Post-transcription, some words may be expressed in full or abbreviated form based on the patterns in the training data. These abbreviations or expansions may not be typical at all hospitals. Abbreviation expansion and contraction module 148b comprises a heuristics engine where keywords or abbreviations are replaced with more appropriate expansions or abbreviations e.g. “milligram” is shortened to “mg”, “q.i.d” becomes “qds”, “pt” becomes “patient”, and so on.

Transcribed, edited, and proofed select sentences 147 are written to a file as transcribed documentation 150, such as medical documentation, and used in the setting, e.g., medical diagnostics records, intended.

System Application—Training (Development) and Testing Environment

System 100 comprises encoder 102, transcoder 104 with weighted loss algorithm 142, data preprocessor 106, up-sample processor 108, domain specific postprocessor 146, and autocorrect postprocessor 148, according to an example embodiment.

In development and testing, system 100 trains various models to detects first language, second language, predict accents, predict dialects, language-specific domains, and language-specific subdomains from encoded audio samples and accurately transcribes into written form. As an example, the audio samples can comprise voice data of individuals that speak English as a second language that is encoded with the modulated effects of a low resource language, such as certain African languages. In some embodiments, the audio samples may comprise voice data from native English speakers and non-native English speakers.
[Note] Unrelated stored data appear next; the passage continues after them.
-- ==== Sys2Proof/Machine/LinePort.lean ====
section
/-! DEFINITION. The line ports (ch. 3): modes, link state, frame reception, flow control, FlexE, PRBS and loopback. -/

namespace Sys2Proof.Machine

/-! ### Modes, lanes, roles (R52–R56, R58, R59) -/

/-- FEC codes a mode permits besides 0x00 (Table — Port modes). -/
def fecPermitted (m f : Nat) : Bool :=
  f == 0 || (if m = 1 ∨ m = 3 then f == 1 else if m = 2 ∨ m = 5 then f == 1 || f == 2
    else if m = 0 then false else f == 3)

/-- Whether FEC applies to a port in effect. -/
def fecApplies (x : Port) : Bool :=
  if x.fec = 0 then x.mode != 1 && x.mode != 3 else x.fec != 1

/-- The lanes a mode takes at a slot. -/
def laneRange (p m : Nat) : List Nat := rangeFrom (firstLane p) (modeLanes m)

/-- The native slots of an LMAC island. -/
def nativeSlots (lmac : Nat) : List Nat := rangeFrom (32 * lmac) 8

/-- Lanes in use by a slot: the mode in effect and a held one (R54). -/
def lanesInUse (s : State) (p : Nat) : List Nat :=
  laneRange p (port s p).mode ++ laneRange p (reg s (Reg.portMode p))

/-- The native port or PHY whose mode in effect takes a lane. -/
def laneOwner (s : State) (l : Nat) : Option Nat :=
  (nativeSlots (l / 8)).find? (fun p => (laneRange p (port s p).mode).contains l)

/-- `lane_rate`. -/
def laneRate (s : State) (l : Nat) : Nat := match laneOwner s l with
  | some p => modeRate (port s p).mode
  | none => 0

/-- The lanes of a port: its own, or its group's PHYs'. -/
def portLanes (s : State) (p : Nat) : List Nat :=
  if reg s (Reg.portRole p) = 3 then
    (groupPhys s (pipeOf p) (flexeGroup s p)).flatMap (fun q => laneRange q (port s q).mode)
  else laneRange p (port s p).mode

/-- The PHYs behind a port: itself, or its group's. -/
def portPhys (s : State) (p : Nat) : List Nat :=
  if reg s (Reg.portRole p) = 3 then groupPhys s (pipeOf p) (flexeGroup s p) else [p]

/-- The FlexE type of a mode: 1 100G, 2 200G, 3 400G, 0 none (Table — FlexE PHY modes). -/
def phyType (m : Nat) : Nat :=
  if 5 ≤ m ∧ m ≤ 7 then 1 else if 8 ≤ m ∧ m ≤ 10 then 2 else if 11 ≤ m ∧ m ≤ 13 then 3 else 0

/-- The role of a slot from its mode and `port_flexe_group` (log entry 14). -/
def roleOf (s : State) (p : Nat) : Nat :=
  let g := reg s (Reg.portFlexeGroup p)
  if p % 32 < 8 then
    (if (port s p).mode = 0 then 0 else if bits g 31 30 = 1 ∧ phyType (port s p).mode ≠ 0 then 2 else 1)
  else if bits g 31 30 = 2 then 3 else 0

/-- Bring `port_role` up to date. -/
def setRole (s : State) (p : Nat) : State := setReg s (Reg.portRole p) (roleOf s p)

/-! ### Link (R56, R57) -/

/-- The conditions of R57 hold. -/
def linkCond (s : State) (p : Nat) : Bool :=
  let ls := portLanes s p
  !ls.isEmpty && flag s (Reg.portAdminUp p) && !(port s p).parked && !s.pwr.dark &&
  ls.all (fun l => flag s (Reg.laneSignal l) && reg s (Reg.lanePrbsMode l) == 0) &&
  (portPhys s p).all (fun q =>
    let x := port s q
    x.blockLock && !x.localFault && !x.remoteFault &&
      (!fecApplies x || (laneRange q x.mode).all (fun l => (mget {} s.lanes l).fecLock)))

/-- Receive statistics of a frame that ends: octets, packets and size bin (R73). -/
def rxCounted (s : State) (p l : Nat) : State := fbRxSize s p l

/-- The counters of a discard by the receive MAC. -/
def rxErrorCount (s : State) (p r : Nat) : State :=
  if r = 1 then fbCount (mainCount s p 0x44 1) p 0x93 1
  else if r = 2 then fbCount (mainCount s p 0x45 1) p 0x8F 1
  else if r = 3 then fbCount (mainCount s p 0x46 1) p 0x90 1
  else if r = 4 then fbCount (mainCount s p 0x47 1) p 0x91 1
  else if r = 5 then fbCount (mainCount s p 0x48 1) p 0x92 1
  else s

/-- The ingress MAC discards a packet of its own: before its enqueue it is discarded whole; afterwards its references that
wait are discarded with the reason, those begun end as R68 says, and its true length is known (R62, R68, R223, R269). -/
def macDiscard (s : State) (i r : Nat) (data : List Byte) : State :=
  match pkt? s i with
  | none => s
  | some p =>
    let s := correctionsDue s p.draws none
    let data := if p.cells.isEmpty then data else data.take (256 * p.cells.length)
    let s := writeCells s p.cells data
    let s := setPkt s i { p with bad := some r, data := data, draws := [], posts := [] }
    match p.stage with
    | .stored =>
      let copies := (s.pkts.filter (fun x => match x.2.copyOf with | some c => c.1 == i | none => false)).map (·.1)
      let s := copies.foldl (fun s j => purge s j r) (purge s i r)
      let s := match pkt? s i with
        | some p => if p.len.isSome then s else setPkt s i { p with len := some data.length }
        | none => s
      touchVoqs s
    | .fanout =>
      let s := { s with qm.fanout := (s.qm.fanout.map (fun x => (x.1, x.2.filter (· ≠ i)))).filter (fun x => !x.2.isEmpty) }
      let s := discard (queueLeft s) r (arrivalPort p) (pktCard s p none)
      freePkt s i
    | _ =>
      let s := { s with lmacs := s.lmacs.map (fun x => (x.1, { x.2 with held := x.2.held.filter (· ≠ i) })) }
      discardArrival s i r

/-- The bytes of an arriving packet land in cells of its pool as they stream (R218, R349): those from byte `a` on have come.
A store that cannot supply a cell ends it (R212, R220). -/
def landBytes (s : State) (i a : Nat) : State :=
  match pkt? s i with
  | none => s
  | some p =>
    match takeUpTo s p (max p.cells.length (cellsFor p.data.length)) with
    | .got cs s => setPkt (storeFrom s cs a p.data) i { p with cells := cs }
    | .short s => macDiscard s i 28 p.data
    | .fault s => macDiscard s i 29 p.data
A dataset can comprise a corpus of text that can be used to train the various algorithms of transcoder 102, encoder 104, domain-specific postprocessor 146, or any combination thereof. The dataset can be curated based on domain-specific words classified as clinical and legal words and categorized as pediatrics, geriatrics, dental surgery, internal medicine, oncology, radiology, obstetrics, gynecology, pathology, pharmacology, surgery, nursing, human anatomy, human physiology, human physiology, laboratory medicine, embryology, and ultrasonography.
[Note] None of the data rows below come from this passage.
-- ==== Sys2Proof/Machine/LaneSet.lean ====
section
/-! DEFINITION. Lane sets (R311–R317), the bunting frames a bundle sends (R289–R299, R342) and its entries. -/

namespace Sys2Proof.Machine

/-! ### Pennant header fields (Table — Pennant header) -/

def pnHeader (p : List Byte) : Nat := beAt p 0 16
def pnType (p : List Byte) : Nat := bits (pnHeader p) 127 124
def pnSrc (p : List Byte) : Nat := bits (pnHeader p) 123 104
def pnDst (p : List Byte) : Nat := bits (pnHeader p) 103 84
def pnPort (p : List Byte) : Nat := bits (pnHeader p) 83 74
def pnClass (p : List Byte) : Nat := bits (pnHeader p) 73 71
def pnSeq (p : List Byte) : Nat := bits (pnHeader p) 70 47
def pnLen (p : List Byte) : Nat := bits (pnHeader p) 46 39
def pnSegs (p : List Byte) : Nat := bits (pnHeader p) 38 37
def pnFlags (p : List Byte) : Nat := bits (pnHeader p) 36 32

/-- A pennant from its fields and payload (R323). -/
def pennant (ty src dst prt cls seq len segs flags : Nat) (payload : List Byte) : List Byte :=
  let h := ty * 2 ^ 124 + src % 2 ^ 20 * 2 ^ 104 + dst % 2 ^ 20 * 2 ^ 84 + prt % 1024 * 2 ^ 74 + cls % 8 * 2 ^ 71 +
    seq % 2 ^ 24 * 2 ^ 47 + len % 256 * 2 ^ 39 + segs % 4 * 2 ^ 37 + flags % 32 * 2 ^ 32
  let b := beBytes 14 (h / 2 ^ 16)
  b ++ beBytes 2 (crc16 b) ++ padTo payload 240

/-- The idle pennant (R323). -/
def idlePennant : List Byte := pennant 0 0 0 0 0 0 0 0 0 []

/-! ### Changes (R313–R315) -/

/-- Whether a transmit lane may be in a set: enabled and, while it has a signal, without a section defect
(notes/assumptions/29). -/
def laneFit (s : State) (l : Nat) : Bool :=
  flag s (Reg.flEnable l) && !laneTest s l && (!flag s (Reg.flDefects l) || !(flane s l).signal)

/-- A mask the transmitter may propose: enabled lanes, at or above the floor. -/
def maskFit (s : State) (b mask : Nat) : Bool :=
  decide (reg s (Reg.fbShedFloor b) ≤ popCount 40 mask) && decide (mask < 2 ^ 40) &&
    (idsOf mask).all (fun i => flag s (Reg.flEnable (40 * b + i)))

/-- A change may begin: none is under way, and with a set committed both interpreters are in NORM as far as the device can
tell (R314). -/
def mayChange (s : State) (b : Nat) : Bool :=
  (bundle s b).txChange.isNone &&
    (reg s (Reg.fbTxLaneSet b) == 0 || (reg s (Reg.fbPtrState b) == 0 && !(bundle s b).rdi))

/-- Begin a change of the transmit set. -/
def beginChange (s : State) (b mask : Nat) (job : Bool) : State :=
  setBundle s b { bundle s b with txChange := some { mask := mask, job := job } }

/-- A change ends without effect: 1 refused, 2 timed out (R314, R317). -/
def changeEnds (s : State) (b result : Nat) : State :=
  match (bundle s b).txChange with
  | none => s
  | some c =>
    let s := setBundle s b { bundle s b with txChange := none, sendT := none }
    if c.job then jobEnd s (Reg.fbLaneSetChange b) result else s

/-- A start of `fb_lane_set_change` (R317): a mask below the floor or with a disabled lane ends the job at once with result 0x03. -/
def startLaneSetChange (s : State) (b : Nat) : Applied :=
  let k := Reg.fbLaneSetChange b
  let mask := reg s (Reg.fbLaneSetArg b)
  if !maskFit s b mask then .done (jobEnd (jobBegin s k) k 3)
  else if mayChange s b then .done (beginChange (jobBegin s k) b mask true)
  else .fail .busy

/-- FB_LANE_SET_CHANGE (R317). -/
def execFbLaneSetChange (client : Client) (bundle : Nat) (s : State) : Host.Outcome State Fault Refusal :=
  let k := Reg.fbLaneSetChange bundle
  .next (concludeJob s client k (jobStart s client k (fun s => startLaneSetChange s bundle)))

/-- SHED_GOVERNOR (R317): each 1 ms of TIME. -/
def execShedGovernor (bundle : Nat) (s : State) : Host.Outcome State Fault Refusal :=
  if 8 ≤ bundle ∨ timeNs s % 1000000 ≠ 0 then .next s
  else
    let x := Machine.bundle s bundle
    let n := popCount 40 (reg s (Reg.fbTxLaneSet bundle))
    let need := if x.sent = 0 then 0 else ceilDiv (2 * n * x.used) x.sent
    let low := decide (x.used * 100 < reg s (Reg.fbShedLowPct bundle) * x.sent) || x.sent == 0
    let high := decide (reg s (Reg.fbShedHighPct bundle) * x.sent ≤ x.used * 100) && x.sent != 0
    let runs := if low then x.lowRun + 1 else 0
    let on := flag s (Reg.fbShedEnable bundle)
    let fit := (List.range 40).filter (fun i => laneFit s (40 * bundle + i))
    let enabled := ((List.range 40).filter (fun i => flag s (Reg.flEnable (40 * bundle + i)))).length
    let want := if on && high then min enabled need else max (reg s (Reg.fbShedFloor bundle)) need
    let s := setBundle s bundle { x with used := 0, sent := 0, lowRun := if 10 ≤ runs then 0 else runs }
    let mask := (fit.take want).foldl (fun m i => m + 2 ^ i) 0
    if ((on && high) || decide (10 ≤ runs)) ∧ mask ≠ reg s (Reg.fbTxLaneSet bundle) ∧ mayChange s bundle ∧ maskFit s bundle mask then
      .next (beginChange s bundle mask false)
    else .next s

/-- The next waiting lane-set message, if it is of this type. -/
def takeMsg (s : State) (b ty : Nat) : Option (LsMsg × State) :=
  match (bundle s b).msgs with
  | m :: r => if m.ty = ty then some (m, setBundle s b { bundle s b with msgs := r }) else none
  | [] => none

/-- Why the receiver rejects a proposal (R312, R314): the checks in the order 3, 2, 4, 1 (notes/assumptions/30). -/
def rejectReason (s : State) (b : Nat) (m : LsMsg) : Nat :=
  if popCount 40 m.mask ≠ m.count then 3
  else if (bundle s b).rxChange.isSome then 2
  else if (idsOf m.mask).any (fun i => match laneOfId s b i with
      | some l => !flag s (Reg.flEnable l)
      | none => false) then 4
  else if (idsOf m.mask).any (fun i => match laneOfId s b i with
      | some l => flag s (Reg.flDefects l)
      | none => true) then 1
  else 0

/-- LANE_SET_PROPOSE (R313): the receiver answers in its next receive slot. -/
def execLaneSetPropose (bundle : Nat) (s : State) : Host.Outcome State Fault Refusal :=
  match takeMsg s bundle 1 with
  | none => .next s
  | some (m, s) =>
    let r := rejectReason s bundle m
    let x := Machine.bundle s bundle
    if r = 0 then
      .next (setBundle s bundle { x with rxChange := some { mask := m.mask, tag := m.tag, step := 2, at0 := x.rxMf }
                                         slotR := some { m with ty := 2, arg := 0 } })
    else .next (setBundle s bundle { x with slotR := some { m with ty := 3, arg := r } })

/-- LANE_SET_ACCEPT (R313): COMMIT follows in the next two multiframes. -/
def execLaneSetAccept (bundle : Nat) (s : State) : Host.Outcome State Fault Refusal :=
  match takeMsg s bundle 2 with
  | none => .next s
  | some (m, s) =>
    let x := Machine.bundle s bundle
    match x.txChange with
    | some c => if c.step = 1 ∧ c.tag = m.tag ∧ c.mask = m.mask then
        .next (setBundle s bundle { x with txChange := some { c with step := 2, effect := some (x.txMf + 3) } })
      else .next s
    | none => .next s

/-- LANE_SET_REJECT (R314). -/
def execLaneSetReject (bundle : Nat) (s : State) : Host.Outcome State Fault Refusal :=
  match takeMsg s bundle 3 with
  | none => .next s
  | some (m, s) =>
    match (Machine.bundle s bundle).txChange with
    | some c => if c.step = 1 ∧ c.tag = m.tag then
        .next (changeEnds (raise (count1 s (Reg.fbLsRefused bundle)) (.fb bundle) 10) bundle 1)
      else .next s
    | none => .next s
Up-sample processor 108 can comprise data augmentation module 110, accent pairing module 112, multi-accent minibatches module 114, accent-based curriculum learning module 116, or any combination thereof.

Data augmentation module 110 includes a white noise overlay module, a gain perturbation module, a time masking module, a fade in and fade out module, a time shift module, a pitch shift module, and a time stretch module. Data augmentation module 100 improves model robustness of encoder 102 to varying user conditions like background noise during production usage.

The white noise overlay module can overlay 10% of samples with gaussian noise. The background noise overlay module can overlay 20% of samples with real-world noise samples. The gain perturbation module can randomly perturb volume of 15% of samples. The time masking module can randomly mask short segments of 10% of samples. The fade in and fade out module can randomly fade in/out the first 2 seconds of 15% of audio samples. The time shift module can randomly shift start and end positions of 10% of samples. The pitch shift module can randomly perturb the pitch of 10% of samples. The time stretch module can randomly speed up or slow down the clip speed for 30% of samples.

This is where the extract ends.